» Your assignment
Wherever "have" occurs in the entries, copy the line that holds it.

Collected data entries:

-- ==== Sys2Proof/Laws/Map.lean ====
section
/-! SUPPORT. Laws of the sparse tables and of the byte memories: what a read after a write gives, and that every operation
keeps the one canonical form. -/

namespace Sys2Proof.Machine

variable {α : Type}

/-! ### Reads after writes -/

@[simp] theorem mget_nil (k : Nat) : mget ([] : KMap α) k = none := rfl

@[simp] theorem mget_mput_self (l : KMap α) (k : Nat) (v : α) : mget (mput l k v) k = some v := by
  induction l with
  | nil => simp [mput, mget]
  | cons e t ih =>
    simp only [mput]
    split
    · simp [mget]
    · split
      · simp [mget]
      · next h => simp [mget, Ne.symm h, ih]

theorem mget_mput_other (l : KMap α) {j k : Nat} (v : α) (h : j ≠ k) : mget (mput l k v) j = mget l j := by
  induction l with
  | nil => simp [mput, mget, Ne.symm h]
  | cons e t ih =>
    simp only [mput]
    split
    · simp [mget, Ne.symm h]
    · split
      · next hk => simp [mget, ← hk, Ne.symm h]
      · simp [mget, ih]

theorem mget_mdel_other (l : KMap α) {j k : Nat} (h : j ≠ k) : mget (mdel l k) j = mget l j := by
  induction l with
  | nil => rfl
  | cons e t ih =>
    simp only [mdel]
    split
    · next hk => simp [mget, hk, Ne.symm h]
    · simp [mget, ih]

/-! ### Rising keys -/

theorem mrising_weaken {l : KMap α} {a b : Nat} (h : mrising (some b) l = true) (hab : a ≤ b) : mrising (some a) l = true := by
  cases l with
  | nil => rfl
  | cons e t =>
    simp only [mrising, Bool.and_eq_true, decide_eq_true_eq] at h ⊢
    exact ⟨by omega, h.2⟩

theorem mrising_none {l : KMap α} {b : Nat} (h : mrising (some b) l = true) : mrising none l = true := by
  cases l with
  | nil => rfl
  | cons e t => simp only [mrising, Bool.and_eq_true] at h ⊢; exact h.2

theorem mget_below {l : KMap α} {b k : Nat} (h : mrising (some b) l = true) (hk : k ≤ b) : mget l k = none := by
  induction l generalizing b with
  | nil => rfl
  | cons e t ih =>
    simp only [mrising, Bool.and_eq_true, decide_eq_true_eq] at h
    simp only [mget]
    rw [if_neg (by omega)]
    exact ih h.2 (by omega)

theorem mrising_mput_some {l : KMap α} {b k : Nat} {v : α} (h : mrising (some b) l = true) (hk : b < k) :
    mrising (some b) (mput l k v) = true := by
  induction l generalizing b with
  | nil => simp [mput, mrising, hk]
  | cons e t ih =>
    simp only [mrising, Bool.and_eq_true, decide_eq_true_eq] at h
    simp only [mput]
    split
    · next hlt => simp [mrising, hk, h.2, hlt]
    · split
      · next _ he => simp [mrising, hk, he ▸ h.2]
      · simp only [mrising, Bool.and_eq_true, decide_eq_true_eq]
        exact ⟨h.1, ih h.2 (by omega)⟩

theorem mrising_mput {l : KMap α} {k : Nat} {v : α} (h : mrising none l = true) : mrising none (mput l k v) = true := by
  cases l with
  | nil => rfl
  | cons e t =>
    simp only [mrising] at h
    simp only [mput]
    split
    · next hlt => simp [mrising, h, hlt]
    · split
      · next _ he => simp [mrising, he ▸ h]
      · exact mrising_mput_some (b := e.1) h (by omega)

theorem mrising_mdel_some {l : KMap α} {b k : Nat} (h : mrising (some b) l = true) : mrising (some b) (mdel l k) = true := by
  induction l generalizing b with
  | nil => rfl
  | cons e t ih =>
    simp only [mrising, Bool.and_eq_true, decide_eq_true_eq] at h
    simp only [mdel]
    split
    · exact mrising_weaken h.2 (by omega)
    · simp only [mrising, Bool.and_eq_true, decide_eq_true_eq]
      exact ⟨h.1, ih h.2⟩

theorem mrising_mdel {l : KMap α} {k : Nat} (h : mrising none l = true) : mrising none (mdel l k) = true := by
  cases l with
  | nil => rfl
  | cons e t =>
    simp only [mrising] at h
    simp only [mdel]
    split
    · exact mrising_none h
    · exact mrising_mdel_some (b := e.1) h

theorem mget_mdel_self {l : KMap α} {k : Nat} (h : mrising none l = true) : mget (mdel l k) k = none := by
  have go : ∀ (l : KMap α) (b : Nat), mrising (some b) l = true → mget (mdel l k) k = none := by
    intro l
    induction l with
    | nil => intros; rfl
    | cons e t ih =>
      intro b hb
      simp only [mrising, Bool.and_eq_true, decide_eq_true_eq] at hb
      simp only [mdel]
      split
      · next he => exact mget_below (he ▸ hb.2) (Nat.le_refl _)
      · next he => simp only [mget, if_neg he]; exact ih _ hb.2
  cases l with
  | nil => rfl
  | cons e t =>
    simp only [mrising] at h
    simp only [mdel]
    split
    · next he => exact mget_below (he ▸ h) (Nat.le_refl _)
    · next he => simp only [mget, if_neg he]; exact go _ _ h

theorem mrising_filter_some {l : KMap α} {b : Nat} (p : Nat × α → Bool) (h : mrising (some b) l = true) :
    mrising (some b) (l.filter p) = true := by
  induction l generalizing b with
  | nil => rfl
  | cons e t ih =>
    simp only [mrising, Bool.and_eq_true, decide_eq_true_eq] at h
    simp only [List.filter_cons]
    split
    · simp only [mrising, Bool.and_eq_true, decide_eq_true_eq]; exact ⟨h.1, ih h.2⟩
    · exact mrising_weaken (ih h.2) (by omega)

theorem mrising_filter {l : KMap α} (p : Nat × α → Bool) (h : mrising none l = true) : mrising none (l.filter p) = true := by
  cases l with
  | nil => rfl
  | cons e t =>
    simp only [mrising] at h
    simp only [List.filter_cons]
    split
    · simp only [mrising]; exact mrising_filter_some p h
    · exact mrising_none (mrising_filter_some p h)

/-- A table with entries removed by key reads as before at the keys that stay, and as empty at the others. -/
theorem mget_filter (l : KMap α) (p : Nat → Bool) (k : Nat) :
    mget (l.filter (fun e => p e.1)) k = if p k then mget l k else none := by
  induction l with
  | nil => simp
  | cons e t ih =>
    obtain ⟨j, w⟩ := e
    by_cases hj : j = k
    · subst hj; cases hp : p j <;> simp [hp, mget, ih]
    · cases hp : p j <;> simp [hp, mget, hj, ih]

/-- A table with every entry's value changed keeps its keys. -/
theorem mget_map {β : Type} (l : KMap α) (f : Nat → α → β) (k : Nat) :
    mget (l.map (fun e => (e.1, f e.1 e.2))) k = (mget l k).map (f k) := by
  induction l with
  | nil => rfl
  | cons e t ih =>
    simp only [List.map_cons, mget]
    split
    · next h => simp [h]
    · exact ih

theorem mrising_map {β : Type} (b : Option Nat) (l : KMap α) (f : Nat × α → β) :
    mrising b (l.map (fun e => (e.1, f e))) = mrising b l := by
  induction l generalizing b with
  | nil => rfl
  | cons e t ih => cases b <;> simp [mrising, ih]

/-! ### Updates -/

@[simp] theorem mget_mupd_self (l : KMap α) (k : Nat) (f : α → α) : mget (mupd l k f) k = (mget l k).map f := by
  unfold mupd; cases h : mget l k <;> simp [h]

theorem mget_mupd_other (l : KMap α) {j k : Nat} (f : α → α) (h : j ≠ k) : mget (mupd l k f) j = mget l j := by
  unfold mupd; cases mget l k <;> simp [mget_mput_other _ _ h]

theorem mrising_mupd {l : KMap α} {k : Nat} {f : α → α} (h : mrising none l = true) : mrising none (mupd l k f) = true := by
  unfold mupd; cases mget l k <;> simp [h, mrising_mput]

/-! ### Tables with a default -/

theorem mgetD_msetD_self [DecidableEq α] {l : KMap α} {d : α} (k : Nat) (v : α) (h : mrising none l = true) :
    mgetD (msetD l k v d) k d = v := by
  unfold msetD mgetD
  split
  · next hv => simp [mget_mdel_self h, hv]
  · simp

theorem mgetD_msetD_other [DecidableEq α] (l : KMap α) {d : α} {j k : Nat} (v : α) (h : j ≠ k) :
    mgetD (msetD l k v d) j d = mgetD l j d := by
  unfold msetD mgetD
  split
  · rw [mget_mdel_other l h]
  · rw [mget_mput_other l v h]

theorem mem_mput {l : KMap α} {k : Nat} {v : α} {e : Nat × α} (h : e ∈ mput l k v) : e = (k, v) ∨ e ∈ l := by
  induction l with
  | nil => simp [mput] at h; exact .inl h
  | cons x t ih =>
    simp only [mput] at h
    split at h
    · simpa using h
    · split at h
      · rcases List.mem_cons.1 h with h | h
        · exact .inl h
        · exact .inr (List.mem_cons_of_mem _ h)
      · rcases List.mem_cons.1 h with h | h
        · exact .inr (h ▸ List.mem_cons_self)
        · rcases ih h with h | h
          · exact .inl h
          · exact .inr (List.mem_cons_of_mem _ h)

theorem mem_mdel {l : KMap α} {k : Nat} {e : Nat × α} (h : e ∈ mdel l k) : e ∈ l := by
  induction l with
  | nil => simp [mdel] at h
  | cons x t ih =>
    simp only [mdel] at h
    split at h
    · exact List.mem_cons_of_mem _ h
    · rcases List.mem_cons.1 h with h | h
      · exact h ▸ List.mem_cons_self
      · exact List.mem_cons_of_mem _ (ih h)

theorem mwf_rising [DecidableEq α] {l : KMap α} {d : α} (h : mwf d l = true) : mrising none l = true := by
  simp only [mwf, Bool.and_eq_true] at h; exact h.1

/-- Setting a value keeps the canonical form. -/
theorem mwf_msetD [DecidableEq α] {l : KMap α} {d : α} (k : Nat) (v : α) (h : mwf d l = true) : mwf d (msetD l k v d) = true := by
  simp only [mwf, Bool.and_eq_true, List.all_eq_true, decide_eq_true_eq] at h ⊢
  unfold msetD
  split
  · exact ⟨mrising_mdel h.1, fun e he => h.2 e (mem_mdel he)⟩
  · next hv =>
    refine ⟨mrising_mput h.1, fun e he => ?_⟩
    rcases mem_mput he with rfl | he
    · exact hv
    · exact h.2 e he

/-- Removing entries keeps the canonical form. -/
theorem mwf_filter [DecidableEq α] {l : KMap α} {d : α} (p : Nat × α → Bool) (h : mwf d l = true) : mwf d (l.filter p) = true := by
  simp only [mwf, Bool.and_eq_true, List.all_eq_true, decide_eq_true_eq] at h ⊢
  exact ⟨mrising_filter p h.1, fun e he => h.2 e (List.mem_filter.1 he).1⟩

/-! ### Byte memories -/

theorem memWf_nil : memWf [] = true := rfl

theorem memWf_writeByte {m : Bytes} (a : Nat) (b : Byte) (h : memWf m = true) : memWf (writeByte m a b) = true :=
  mwf_msetD a b h

theorem memWf_writeBytes {m : Bytes} (a : Nat) (l : List Byte) (h : memWf m = true) : memWf (writeBytes m a l) = true := by
  induction l generalizing m a with
  | nil => exact h
  | cons b t ih => exact ih (a + 1) (memWf_writeByte a b h)

theorem memWf_writeLe {m : Bytes} (a n x : Nat) (h : memWf m = true) : memWf (writeLe m a n x) = true :=
  memWf_writeBytes a _ h

theorem memWf_zeroBytes {m : Bytes} (a n : Nat) (h : memWf m = true) : memWf (zeroBytes m a n) = true :=
  mwf_filter _ h

theorem readByte_writeByte_self {m : Bytes} (a : Nat) (b : Byte) (h : memWf m = true) : readByte (writeByte m a b) a = b :=
  mgetD_msetD_self a b (mwf_rising h)

theorem readByte_writeByte_other (m : Bytes) {a c : Nat} (b : Byte) (h : c ≠ a) : readByte (writeByte m a b) c = readByte m c :=
  mgetD_msetD_other m b h

theorem readByte_writeBytes_other (m : Bytes) {a c : Nat} (l : List Byte) (h : c < a ∨ a + l.length ≤ c) :
    readByte (writeBytes m a l) c = readByte m c := by
  induction l generalizing m a with
  | nil => rfl
  | cons b t ih =>
    simp only [List.length_cons] at h
    rw [writeBytes, ih (a := a + 1) _ (by omega), readByte_writeByte_other m b (by omega)]

theorem readByte_writeBytes {m : Bytes} (a j : Nat) (l : List Byte) (h : memWf m = true) (hj : j < l.length) :
    readByte (writeBytes m a l) (a + j) = l.getD j 0 := by
  induction l generalizing m a j with
  | nil => simp at hj
  | cons b t ih =>
    simp only [List.length_cons] at hj
    rw [writeBytes]
    cases j with
    | zero =>
      rw [readByte_writeBytes_other _ _ (by omega)]
      simpa using readByte_writeByte_self a b h
    | succ n =>
      have := ih (a := a + 1) (j := n) (memWf_writeByte a b h) (by omega)
      rw [show a + (n + 1) = a + 1 + n by omega, this]
      simp

@[simp] theorem readBytes_length (m : Bytes) (a n : Nat) : (readBytes m a n).length = n := by
  induction n generalizing a with
  | zero => rfl
  | succ n ih => simp [readBytes, ih]

/-- Bytes written are read back. -/
theorem readBytes_writeBytes {m : Bytes} (a : Nat) (l : List Byte) (h : memWf m = true) :
    readBytes (writeBytes m a l) a l.length = l := by
  induction l generalizing m a with
  | nil => rfl
  | cons b t ih =>
    simp only [List.length_cons, readBytes, writeBytes]
    rw [ih (a + 1) (memWf_writeByte a b h), readByte_writeBytes_other _ _ (by omega), readByte_writeByte_self a b h]

theorem readByte_zeroBytes (m : Bytes) (a n c : Nat) :
    readByte (zeroBytes m a n) c = if c < a ∨ a + n ≤ c then readByte m c else 0 := by
  unfold readByte zeroBytes mgetD
  rw [mget_filter m (fun k => decide (k < a ∨ a + n ≤ k)) c]
  by_cases h : c < a ∨ a + n ≤ c <;> simp [h]

end Sys2Proof.Machine
end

» Written response
  have go : ∀ (l : KMap α) (b : Nat), mrising (some b) l = true → mget (mdel l k) k = none := by
      have := ih (a := a + 1) (j := n) (memWf_writeByte a b h) (by omega)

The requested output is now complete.